> **EXERCISE AIM**: Only one stretch of the data below is wanted: the lines from the one with "def Opcode.operandLength (n" through the one with "some (.csrRd csr)", repeated exactly.
▶
-- ==== Sys2Proof/Decode.lean ====
section
/-! DEFINITION. Decoding of host commands (spec/30_encoding.md R52 to R54) and of wire instruction bytes (R46), and the
encoder, both from the opcode map R53. -/

namespace Sys2Proof

/-- The thirteen opcodes of R53. -/
inductive Opcode where
  | crcInit | crcCalc | xferWr | xferRd | regWr | regRd | csrWr | csrRd | chWr | chRd | scScale | scOffset | scConv
deriving DecidableEq, Repr

/-- The opcode byte (R53). -/
def Opcode.byte : Opcode → Byte
  | .crcInit => 0x01#8
  | .crcCalc => 0x02#8
  | .xferWr => 0x10#8
  | .xferRd => 0x11#8
  | .regWr => 0x12#8
  | .regRd => 0x13#8
  | .csrWr => 0x20#8
  | .csrRd => 0x21#8
  | .chWr => 0x30#8
  | .chRd => 0x31#8
  | .scScale => 0x32#8
  | .scOffset => 0x33#8
  | .scConv => 0x34#8

/-- The opcode an opcode byte stands for; every other byte is reserved (R54). -/
def Opcode.ofByte (b : Byte) : Option Opcode :=
  match b.toNat with
  | 0x01 => some .crcInit
  | 0x02 => some .crcCalc
  | 0x10 => some .xferWr
  | 0x11 => some .xferRd
  | 0x12 => some .regWr
  | 0x13 => some .regRd
  | 0x20 => some .csrWr
  | 0x21 => some .csrRd
  | 0x30 => some .chWr
  | 0x31 => some .chRd
  | 0x32 => some .scScale
  | 0x33 => some .scOffset
  | 0x34 => some .scConv
  | _ => none

/-- How many bytes follow the opcode byte (R53), where `n` is the value of the third byte of the command. -/
def Opcode.operandLength (n : Nat) : Opcode → Nat
  | .crcInit => 1
  | .crcCalc => 2 + n
  | .xferWr => 2 + n
  | .xferRd => 2
  | .regWr => 4
  | .regRd => 1
  | .csrWr => 2
  | .csrRd => 1
  | .chWr => 4
  | .chRd => 2
  | .scScale => 1
  | .scOffset => 1
  | .scConv => 4

/-- Why a byte sequence is no command. Each is answered with a status (R52, R54, 60_exceptions.md R138 items 1 to 3). -/
inductive Reject where
  /-- No opcode byte. -/
  | empty
  /-- The opcode byte is not in R53. -/
  | reservedOpcode (op : Byte)
  /-- The length is not the one the opcode and the field `n` require. -/
  | wrongLength (op : Byte)
deriving DecidableEq, Repr

/-- What the decoder answers. -/
inductive Decoded where
  | instr (i : Instr)
  | rejected (r : Reject)
deriving DecidableEq, Repr

/-- The instruction of an opcode and its operand bytes (R53); `none` where the length is wrong (R52). -/
def decodeOperands : Opcode → List Byte → Option Instr
  | .crcInit, [poly] => some (.crcInit poly)
  | .crcCalc, seed :: n :: data => if data.length = n.toNat then some (.crcCalc seed data) else none
  | .xferWr, addr :: n :: data => if data.length = n.toNat then some (.xferWr addr data) else none
  | .xferRd, [addr, n] => some (.xferRd addr n)
  | .regWr, [addr, v2, v1, v0] => some (.regWr addr (BitVec.ofNat 24 (Machine.unbe [v2, v1, v0])))
  | .regRd, [addr] => some (.regRd addr)
  | .csrWr, [csr, value] => some (.csrWr csr value)
  | .csrRd, [csr] => some (.csrRd csr)
  | .chWr, [ch, field, v1, v0] => some (.chWr ch field (BitVec.ofNat 16 (Machine.unbe [v1, v0])))
  | .chRd, [ch, field] => some (.chRd ch field)
  | .scScale, [ch] => some (.scScale ch)
  | .scOffset, [ch] => some (.scOffset ch)
  | .scConv, [ch, v2, v1, v0] => some (.scConv ch (BitVec.ofNat 24 (Machine.unbe [v2, v1, v0])))
  | _, _ => none

/-- The command decoder, total on byte sequences, its checks in the order of 60_exceptions.md R138 items 1 to 3. -/
def decode : List Byte → Decoded
  | [] => .rejected .empty
  | op :: operands =>
    match Opcode.ofByte op with
    | none => .rejected (.reservedOpcode op)
    | some o =>
      match decodeOperands o operands with
      | none => .rejected (.wrongLength op)
      | some i => .instr i

/-- The wire form of an instruction byte (R46, read from the receiving end): no value is reserved (R51); bits outside
`ADDR_MASK` and `READ_BIT`, which the block never sends, are dropped. -/
def decodeWire (c : Config) (b : Byte) : Instr :=
  if b &&& c.readBit = 0#8 then .wireWr (b &&& c.addrMask) else .wireRd (b &&& c.addrMask)

/-- The instruction byte of a transfer (R46): `(addr & ADDR_MASK) | (READ_BIT if rd = 1 else 0)`. -/
def instrByte (c : Config) (addr : Byte) (rd : Bool) : Byte :=
  (addr &&& c.addrMask) ||| (if rd then c.readBit else 0#8)

/-- The bytes of an instruction (R53, R52 big-endian; R46 for the wire forms). -/
def encode (c : Config) : Instr → List Byte
  | .crcInit poly => [Opcode.crcInit.byte, poly]
  | .crcCalc seed data => Opcode.crcCalc.byte :: seed :: BitVec.ofNat 8 data.length :: data
  | .xferWr addr data => Opcode.xferWr.byte :: addr :: BitVec.ofNat 8 data.length :: data
  | .xferRd addr n => [Opcode.xferRd.byte, addr, n]
  | .regWr addr value => Opcode.regWr.byte :: addr :: Machine.beBytes 3 value.toNat
  | .regRd addr => [Opcode.regRd.byte, addr]
  | .csrWr csr value => [Opcode.csrWr.byte, csr, value]
  | .csrRd csr => [Opcode.csrRd.byte, csr]
  | .chWr ch field value => Opcode.chWr.byte :: ch :: field :: Machine.beBytes 2 value.toNat
  | .chRd ch field => [Opcode.chRd.byte, ch, field]
  | .scScale ch => [Opcode.scScale.byte, ch]
  | .scOffset ch => [Opcode.scOffset.byte, ch]
  | .scConv ch image => Opcode.scConv.byte :: ch :: Machine.beBytes 3 image.toNat
  | .wireWr addr => [instrByte c addr false]
  | .wireRd addr => [instrByte c addr true]

/-- Byte `j` of an instruction whose low `nbits` bits are `w` and whose other bits are 0: byte `j` is bits
`8j+7 .. 8j`, and the byte at the lowest place goes first (R52: `[op] ++ operands`). -/
def tableByte (nbits w j : Nat) : Byte := BitVec.ofNat 8 (w % 2 ^ nbits / 256 ^ j)

/-- The whole command that the table word stands for: as long as its opcode requires (R53), or as long as the word
itself if that is longer. -/
def tableBytes (o : Opcode) (nbits w : Nat) : List Byte :=
  (List.range (max (1 + o.operandLength (tableByte nbits w 2).toNat) ((nbits + 7) / 8))).map (tableByte nbits w)

/-- The instruction the decoder of a block with the parameters `c` reads from a word of spec/opcode_table.json. A word
whose first byte is a host opcode is a host command; a one-byte word that no host command begins with is read as a wire
instruction byte under the block's masks (DESIGN CHOICE, log 6: the two levels of encoding of R45 overlap). -/
def decodeTableWordOf (c : Config) (nbits w : Nat) : Option Instr :=
  match Opcode.ofByte (tableByte nbits w 0) with
  | some o =>
    match decode (tableBytes o nbits w) with
    | .instr i => some i
    | .rejected _ => none
  | none => if nbits ≤ 8 then some (decodeWire c (tableByte nbits w 0)) else none

/-- `decodeTableWordOf` with the default parameters, under which the table's bit patterns of the wire forms are written.
It serves to ask about the table's rows only, a test in the sense of 00_scope.md R4; nothing in a step uses it (log 1). -/
def decodeTableWord (nbits w : Nat) : Option Instr := decodeTableWordOf Config.default nbits w

end Sys2Proof
end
◀
> **RESPONSE**:
def Opcode.operandLength (n : Nat) : Opcode → Nat
  | .crcInit => 1
  | .crcCalc => 2 + n
  | .xferWr => 2 + n
  | .xferRd => 2
  | .regWr => 4
  | .regRd => 1
  | .csrWr => 2
  | .csrRd => 1
  | .chWr => 4
  | .chRd => 2
  | .scScale => 1
  | .scOffset => 1
  | .scConv => 4

/-- Why a byte sequence is no command. Each is answered with a status (R52, R54, 60_exceptions.md R138 items 1 to 3). -/
inductive Reject where
  /-- No opcode byte. -/
  | empty
  /-- The opcode byte is not in R53. -/
  | reservedOpcode (op : Byte)
  /-- The length is not the one the opcode and the field `n` require. -/
  | wrongLength (op : Byte)
deriving DecidableEq, Repr

/-- What the decoder answers. -/
inductive Decoded where
  | instr (i : Instr)
  | rejected (r : Reject)
deriving DecidableEq, Repr

/-- The instruction of an opcode and its operand bytes (R53); `none` where the length is wrong (R52). -/
def decodeOperands : Opcode → List Byte → Option Instr
  | .crcInit, [poly] => some (.crcInit poly)
  | .crcCalc, seed :: n :: data => if data.length = n.toNat then some (.crcCalc seed data) else none
  | .xferWr, addr :: n :: data => if data.length = n.toNat then some (.xferWr addr data) else none
  | .xferRd, [addr, n] => some (.xferRd addr n)
  | .regWr, [addr, v2, v1, v0] => some (.regWr addr (BitVec.ofNat 24 (Machine.unbe [v2, v1, v0])))
  | .regRd, [addr] => some (.regRd addr)
  | .csrWr, [csr, value] => some (.csrWr csr value)
  | .csrRd, [csr] => some (.csrRd csr)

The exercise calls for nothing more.